--- DATASET ENTRIES ---
/-- The cog table through TAB_DATA (R157): the standby bank's entry is written with bit 31 at 0 and read back; INDEX
advances with AUTOINC; the active bank, and any bank while a swap is armed, is not writable: DENIED, with the event.
Swaps and ENABLE (R158, R160): a swap is armed for a round 2 to 32,767 rounds ahead, refused with its event for any
other, and withdrawn; ENABLE once set stays. Where it rests on a choice or an inference of the model: log entry 100. -/
def Obligations.CogTablesAndSwaps : Prop :=
  (∀ (s : State) (node : Fin 144) (w : Word),
     let n := nodeNum node
     let p := cogPage n
     let bank := s.rfld p 0x54 16 1
     let i := s.rfld p 0x54 0 10
     (s.tabWritable n = true → Completes (.cogTabDataWrite node w) s fun t =>
       t.cogEntry n bank i = (w &&& 0x7FFFFFFF#32) ∧ t.status = 0 ∧
       (∀ k, k ≠ cogKey n bank i → tget (fun _ => 0) t.cogTab k = tget (fun _ => 0) s.cogTab k) ∧
       t.rfld p 0x54 0 10 = (if s.rbit p 0x54 31 then (i + 1) % 1024 else i) ∧
       RegsBut [regKey p 0x54] s t ∧ Only [.regs, .cogTab, .status, .answer] s t) ∧
     (s.tabWritable n = false → Completes (.cogTabDataWrite node w) s fun t =>
       t.status = 8 ∧ t.rbit p 0x10 4 = true ∧ Only [.regs, .outbox, .status, .answer] s t) ∧
     (Completes (.cogTabDataRead node) s fun t =>
       t.answer = [s.cogEntry n bank i] ∧ t.status = 0 ∧
       t.rfld p 0x54 0 10 = (if s.rbit p 0x54 31 then (i + 1) % 1024 else i) ∧
       RegsBut [regKey p 0x54] s t ∧ Only [.regs, .status, .answer] s t)) ∧
  (∀ (s : State) (node : Fin 144) (round : BitVec 16),
     let n := nodeNum node
     let p := cogPage n
     let ahead := (round.toNat + 2 ^ 16 - fld (s.cogs (nodeDie n)).round 0 16) % 2 ^ 16
     (2 ≤ ahead ∧ ahead ≤ 32767 → Completes (.cogSwapArm node round) s fun t =>
       t.cogArmed n = true ∧ t.rfld p 0x50 0 16 = round.toNat ∧ t.rbit p 0x50 31 = true ∧ t.status = 0 ∧
       RegsBut [regKey p 0x48, regKey p 0x50] s t ∧ Only [.regs, .status, .answer] s t) ∧
     (¬(2 ≤ ahead ∧ ahead ≤ 32767) → Completes (.cogSwapArm node round) s fun t =>
       t.cogArmed n = s.cogArmed n ∧ t.rbit p 0x10 3 = true ∧ t.status = 8 ∧ Only [.regs, .outbox, .status, .answer]
         s t) ∧
     (s.loader.waiting = false → Completes (.cogSwapDisarm node round) s fun t =>
       t.cogArmed n = false ∧ t.rbit p 0x50 31 = false ∧ t.rfld p 0x50 0 16 = round.toNat ∧ t.status = 0 ∧
       RegsBut [regKey p 0x48, regKey p 0x50] s t ∧ Only [.regs, .status, .answer] s t) ∧
     (Completes (.cogEnable node) s fun t =>
       t.rbit p 0x40 0 = true ∧ t.status = 0 ∧ RegsBut [regKey p 0x40] s t ∧ Only [.regs, .status, .answer] s t))

/-! Regions, sequencers and tile memory (05_tiles_and_regions). -/

/-- A region cycle runs in an ACTIVE region alone, and takes the region to its next cycle (R63, R68, R296). In TIME
mode a step comes every K region cycles (R106); the entry in force presents its span of steps, and the next is in
force from the region cycle after (R105). Where it rests on a choice or an inference of the model: log entry 17. -/
def Obligations.RegionCycle : Prop :=
  ∀ (s : State) (r : Fin 128),
    (s.rgnActive r.val = true → s.sec.halt = false → Completes (.regionCycle r) s fun t =>
      (t.region r.val).cyc = (s.region r.val).cyc + 1 ∧ t.rgnActive r.val = true ∧ Only [.regs, .mem, .outbox,
        .cells, .regions, .free, .routers, .descs, .lru, .atts, .mirrorOut, .mirrorCnt, .banks, .twin] s t) ∧
    (s.rgnActive r.val = false → Completes (.regionCycle r) s fun t => t = s) ∧
    (s.rgnActive r.val = true → s.sec.halt = false → s.seqMode r.val = 1 → (s.region r.val).kcount < s.seqK r.val →
      Completes (.seqStepTime r) s fun t => (t.region r.val).step = true ∧ (t.region r.val).kcount = 0 ∧
        (t.region r.val).cyc = (s.region r.val).cyc + (s.seqK r.val - (s.region r.val).kcount) ∧
        t.rgnActive r.val = true) ∧
    (s.rgnActive r.val = true → s.sec.halt = false → s.seqMode r.val = 1 → (s.region r.val).kcount + 1 = s.seqK r.val →
      Completes (.seqStepTime r) s fun t =>
      (t.region r.val).step = true ∧ (t.region r.val).kcount = 0 ∧
      ((s.region r.val).step = false → (t.region r.val).entry = (s.region r.val).entry ∧
        (t.region r.val).spanLeft = (s.region r.val).spanLeft) ∧
      ((s.region r.val).step = true → 1 < (s.region r.val).spanLeft → (t.region r.val).entry = (s.region r.val).entry ∧
        (t.region r.val).spanLeft = (s.region r.val).spanLeft - 1) ∧
      ((s.region r.val).step = true → (s.region r.val).spanLeft ≤ 1 →
        (t.region r.val).entry = (if (s.region r.val).entry = s.seqLast r.val then 0 else ((s.region r.val).entry +
          1) % 16) ∧
        (t.region r.val).spanLeft = s.seqEntrySpan r.val (t.region r.val).entry) ∧
      (t.region r.val).seqCtx = s.seqEntryCtx r.val (t.region r.val).entry) ∧
    ((s.rgnActive r.val = false ∨ s.seqMode r.val ≠ 1) → exec (.seqStepTime r) s = .next s)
---
◆ AIM OF THE EXERCISE ◆
The required answer is the run of lines above, starting at the line with "R296). In TIME" and ending at the line with "(t.region r.val).spanLeft = s.seqEntrySpan", reproduced exactly with both ends.

◆ RESULT OF THIS TASK ◆
/-- A region cycle runs in an ACTIVE region alone, and takes the region to its next cycle (R63, R68, R296). In TIME
mode a step comes every K region cycles (R106); the entry in force presents its span of steps, and the next is in
force from the region cycle after (R105). Where it rests on a choice or an inference of the model: log entry 17. -/
def Obligations.RegionCycle : Prop :=
  ∀ (s : State) (r : Fin 128),
    (s.rgnActive r.val = true → s.sec.halt = false → Completes (.regionCycle r) s fun t =>
      (t.region r.val).cyc = (s.region r.val).cyc + 1 ∧ t.rgnActive r.val = true ∧ Only [.regs, .mem, .outbox,
        .cells, .regions, .free, .routers, .descs, .lru, .atts, .mirrorOut, .mirrorCnt, .banks, .twin] s t) ∧
    (s.rgnActive r.val = false → Completes (.regionCycle r) s fun t => t = s) ∧
    (s.rgnActive r.val = true → s.sec.halt = false → s.seqMode r.val = 1 → (s.region r.val).kcount < s.seqK r.val →
      Completes (.seqStepTime r) s fun t => (t.region r.val).step = true ∧ (t.region r.val).kcount = 0 ∧
        (t.region r.val).cyc = (s.region r.val).cyc + (s.seqK r.val - (s.region r.val).kcount) ∧
        t.rgnActive r.val = true) ∧
    (s.rgnActive r.val = true → s.sec.halt = false → s.seqMode r.val = 1 → (s.region r.val).kcount + 1 = s.seqK r.val →
      Completes (.seqStepTime r) s fun t =>
      (t.region r.val).step = true ∧ (t.region r.val).kcount = 0 ∧
      ((s.region r.val).step = false → (t.region r.val).entry = (s.region r.val).entry ∧
        (t.region r.val).spanLeft = (s.region r.val).spanLeft) ∧
      ((s.region r.val).step = true → 1 < (s.region r.val).spanLeft → (t.region r.val).entry = (s.region r.val).entry ∧
        (t.region r.val).spanLeft = (s.region r.val).spanLeft - 1) ∧
      ((s.region r.val).step = true → (s.region r.val).spanLeft ≤ 1 →
        (t.region r.val).entry = (if (s.region r.val).entry = s.seqLast r.val then 0 else ((s.region r.val).entry +
          1) % 16) ∧
        (t.region r.val).spanLeft = s.seqEntrySpan r.val (t.region r.val).entry) ∧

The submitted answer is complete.